Going line by line through the entries below, count those that contain "fsub". Give the number by itself.

===== Data shown

-- ==== Sys2Proof/Tests/Vectors.lean ====
section
/-! SUPPORT. Floating-point, vector, matrix and special-function words: witnesses of the hypotheses of the statements about
them, and single results by hand from the rules. -/

namespace Sys2Proof.Tests

set_option Elab.async false

open Machine

/-! ## Scalar floating point -/

/-- f1 = 1.5, f2 = 2.25 (FP64), f3 = 1.0 (FP32, boxed), f4 = +infinity, f5 = NaN. -/
def wF : State := atCore 0 fun t => { t with
  f := [(1, 0x3FF8000000000000), (2, 0x4002000000000000), (3, 0xFFFFFFFF3F800000), (4, 0x7FF0000000000000),
    (5, 0x7FF8000000000000)]
  x := [(1, 0xFFFFFFFFFFFFFFFE)] }

theorem witness_FloatArithmetic : operandsFree wF [] (.f 6) = true ∧ curRm wF 0 = some .rne ∧ curRm wF 4 = some .rtz ∧
    curRm wF 5 = some .rne ∧ (getCore wF wF.cur.core).divQueue.length < 4 := by decide +kernel

theorem test_float_arithmetic : leavesF (.fadd .d 0 6 1 2) wF 6 0x400E000000000000 = true ∧
    leavesF (.fsub .d 0 6 1 2) wF 6 0xBFE8000000000000 = true ∧ leavesF (.fmul .d 0 6 1 2) wF 6 0x400B000000000000 = true ∧
    leavesF (.fma .d 0 6 1 2 1) wF 6 0x4013800000000000 = true := by decide +kernel
theorem test_fused_signs : leavesF (.fms .d 0 6 1 2 1) wF 6 0x3FFE000000000000 = true ∧
    leavesF (.fnma .d 0 6 1 2 1) wF 6 0xBFFE000000000000 = true ∧ leavesF (.fnms .d 0 6 1 2 1) wF 6 0xC013800000000000 = true := by
  decide +kernel
theorem test_infinity_minus_infinity : nextIs (exec (.fsub .d 0 6 4 4) wF) (fun t =>
    getF (landed t 0) 6 == 0x7FF8000000000000 && t.cur.flags != 0) = true := by decide +kernel
theorem test_fdiv_fsqrt : nextIs (exec (.fdiv .d 0 6 2 1) wF) (fun t =>
      (getCore t 0).divQueue.map (fun j => (j.val, j.occ)) == [(0x3FF8000000000000, 28)]) = true ∧
    nextIs (exec (.fsqrt .d 0 6 2) wF) (fun t =>
      (getCore t 0).divQueue.map (fun j => (j.val, j.occ)) == [(0x3FF8000000000000, 28)]) = true := by decide +kernel

theorem witness_FloatOtherForms : operandsFree wF [] (.f 6) = true ∧ operandsFree wF [] (.xq 6) = true ∧
    operandsFree wF [1] (.f 6) = true ∧ sourceWords [1] wF = some ([0xFFFFFFFFFFFFFFFE], wF) ∧
    (fsgnBits (fmtFF .d) 0 (fBits wF .d 1) (fBits wF .d 2)).isSome = true ∧
    (fcmpV 2 (fVal wF .d 1) (fVal wF .d 2)).isSome = true ∧ (resultTo wF 6 4 1).isSome = true := by decide +kernel

theorem test_minmax_sign : leavesF (.fminmax .d 0 6 1 2) wF 6 0x3FF8000000000000 = true ∧
    leavesF (.fminmax .d 1 6 1 2) wF 6 0x4002000000000000 = true ∧
    leavesF (.fsgn .d 1 6 1 2) wF 6 0xBFF8000000000000 = true := by decide +kernel
theorem test_fcmp_fclass : leavesP (.fcmp .d 2 2 1 2) wF 2 true = true ∧ leavesP (.fcmp .d 0 2 5 5) wF 2 false = true := by
  decide +kernel
/-- 1.0 in FP32 is 1.0 in FP64; -2 is 0xC0000000 in FP32; 2.25 rounds to 2 towards zero. -/
theorem test_conversions : leavesF (.fcvt .d .s 0 6 3) wF 6 0x3FF0000000000000 = true ∧
    leavesF (.fcvti .s 0 1 2 1 6) wF 6 0xFFFFFFFFC0000000 = true ∧ leavesX (.fcvti .d 4 0 2 6 2) wF 6 2 = true := by decide +kernel
theorem test_fmv : leavesX (.fmv .d 0 6 1) wF 6 0x3FF8000000000000 = true ∧
    leavesF (.fmv .s 1 1 6) wF 6 0xFFFFFFFFFFFFFFFE = true := by decide +kernel

/-- R35 at a tie: 3 units of a half round to 2 under RNE and RMM (1.5), 5 to 2 under RNE and 3 under RMM (2.5). -/
theorem test_rounding_ties : (roundAt .rne false 3 0 false 1).1 = 2 ∧ (roundAt .rne false 5 0 false 1).1 = 2 ∧
    (roundAt .rmm false 5 0 false 1).1 = 3 ∧ (roundAt .rtz false 5 0 false 1).1 = 2 ∧ (roundAt .rup false 5 0 false 1).1 = 3 ∧
    (roundAt .rup true 5 0 false 1).1 = 2 := by decide +kernel

theorem witness_RoundingModes : 0 < 1 ∧ fe2m1 ∈ [fp64, fp32, fp16, bf16, fe5m2, fe4m3, fe2m1] ∧ 7 < 2 ^ ffWidth fe2m1 ∧
    ffDecode fe2m1 7 = .fin false 3 1 := by decide +kernel

theorem witness_ExactSumsAndProducts : (3 : Nat) ≠ 0 ∧
    exMul (.fin false 3 0) (.fin true 5 1) = (.fin true 15 1 false, 0) := by decide +kernel

/-! ## Vectors -/

/-- v1 = bytes 0x7F, 1, 2, 0, ...; v2 = bytes 1, 1, 1, 0, ...; v29 = mask of elements 0 and 2. -/
def wV : State := atCore 0 fun t => { t with
  v := [(1, 0x02017F#512), (2, 0x010101#512), (3, 0xAA0000000000000000#512), (29, 5#512)], x := [(1, 9)] }

theorem witness_VectorElementwise : operandsFree wV [] (.v 4) = true ∧ (8 : Nat) ∈ [8, 16, 32, 64] := by decide +kernel

theorem test_vint : leavesV (.vint ⟨4, 1, 2, 0, 0, 0, 0⟩) wV 4 0x030280#512 = true ∧
    nextIs (exec (.vint ⟨4, 1, 2, 0, 0, 0, 16⟩) wV) (fun t => getV (landed t 0) 4 == 0x03027F#512 && t.cur.flags == fSAT) = true ∧
    leavesV (.vint ⟨4, 1, 2, 1, 0, 0, 0⟩) wV 4 0x030080#512 = true := by decide +kernel
/-- FP64 elements: 1.5 and 2.25, as in the scalar forms. -/
def wVF : State := atCore 0 fun t => { t with v := [(1, 0x3FF8000000000000#512), (2, 0x4002000000000000#512)] }
theorem test_vfp_vfma : nextIs (exec (.vfp ⟨4, 1, 2, 0, 0, 3, 0⟩) wVF) (fun t =>
      velem (getV (landed t 0) 4) 64 0 == 0x400E000000000000) = true ∧
    nextIs (exec (.vfma ⟨4, 1, 2, 0, 0, 3, 0⟩) wVF) (fun t => velem (getV (landed t 0) 4) 64 0 == 0x400B000000000000) = true := by
  decide +kernel
theorem test_vector_moves : nextIs (exec (.vperm ⟨4, 1, 2, 0, 0, 3, 0⟩) wV) (fun t =>
      velem (getV (landed t 0) 4) 64 0 == 0 && velem (getV (landed t 0) 4) 64 7 == 0x02017F) = true ∧
    leavesV (.vslide ⟨4, 1, 1, 0, 0, 0, 0⟩) wV 4 0x0201#512 = true ∧ leavesV (.vslide ⟨4, 1, 1, 0, 0, 0, 2⟩) wV 4 0x02017F00#512 = true ∧
    leavesX (.vmovx 6 1 0 0 0) wV 6 0x7F = true := by decide +kernel
theorem test_vbcast_viota : nextIs (exec (.vbcast ⟨4, 1, 1, 0, 0, 0, 0⟩) wV) (fun t => velem (getV (landed t 0) 4) 8 63 == 1) = true ∧
    nextIs (exec (.viota ⟨4, 0, 0, 0, 0, 0, 0⟩) wV) (fun t => velem (getV (landed t 0) 4) 8 63 == 63) = true := by decide +kernel
theorem test_vscale : nextIs (exec (.vscale ⟨4, 1, 2, 0, 0, 3, 0⟩)
    (atCore 0 fun t => { t with v := [(1, 0x3FF8000000000000#512), (2, 0x80#512)] })) (fun t =>
      velem (getV (landed t 0) 4) 64 0 == 0x4008000000000000) = true := by decide +kernel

==========

Task response
2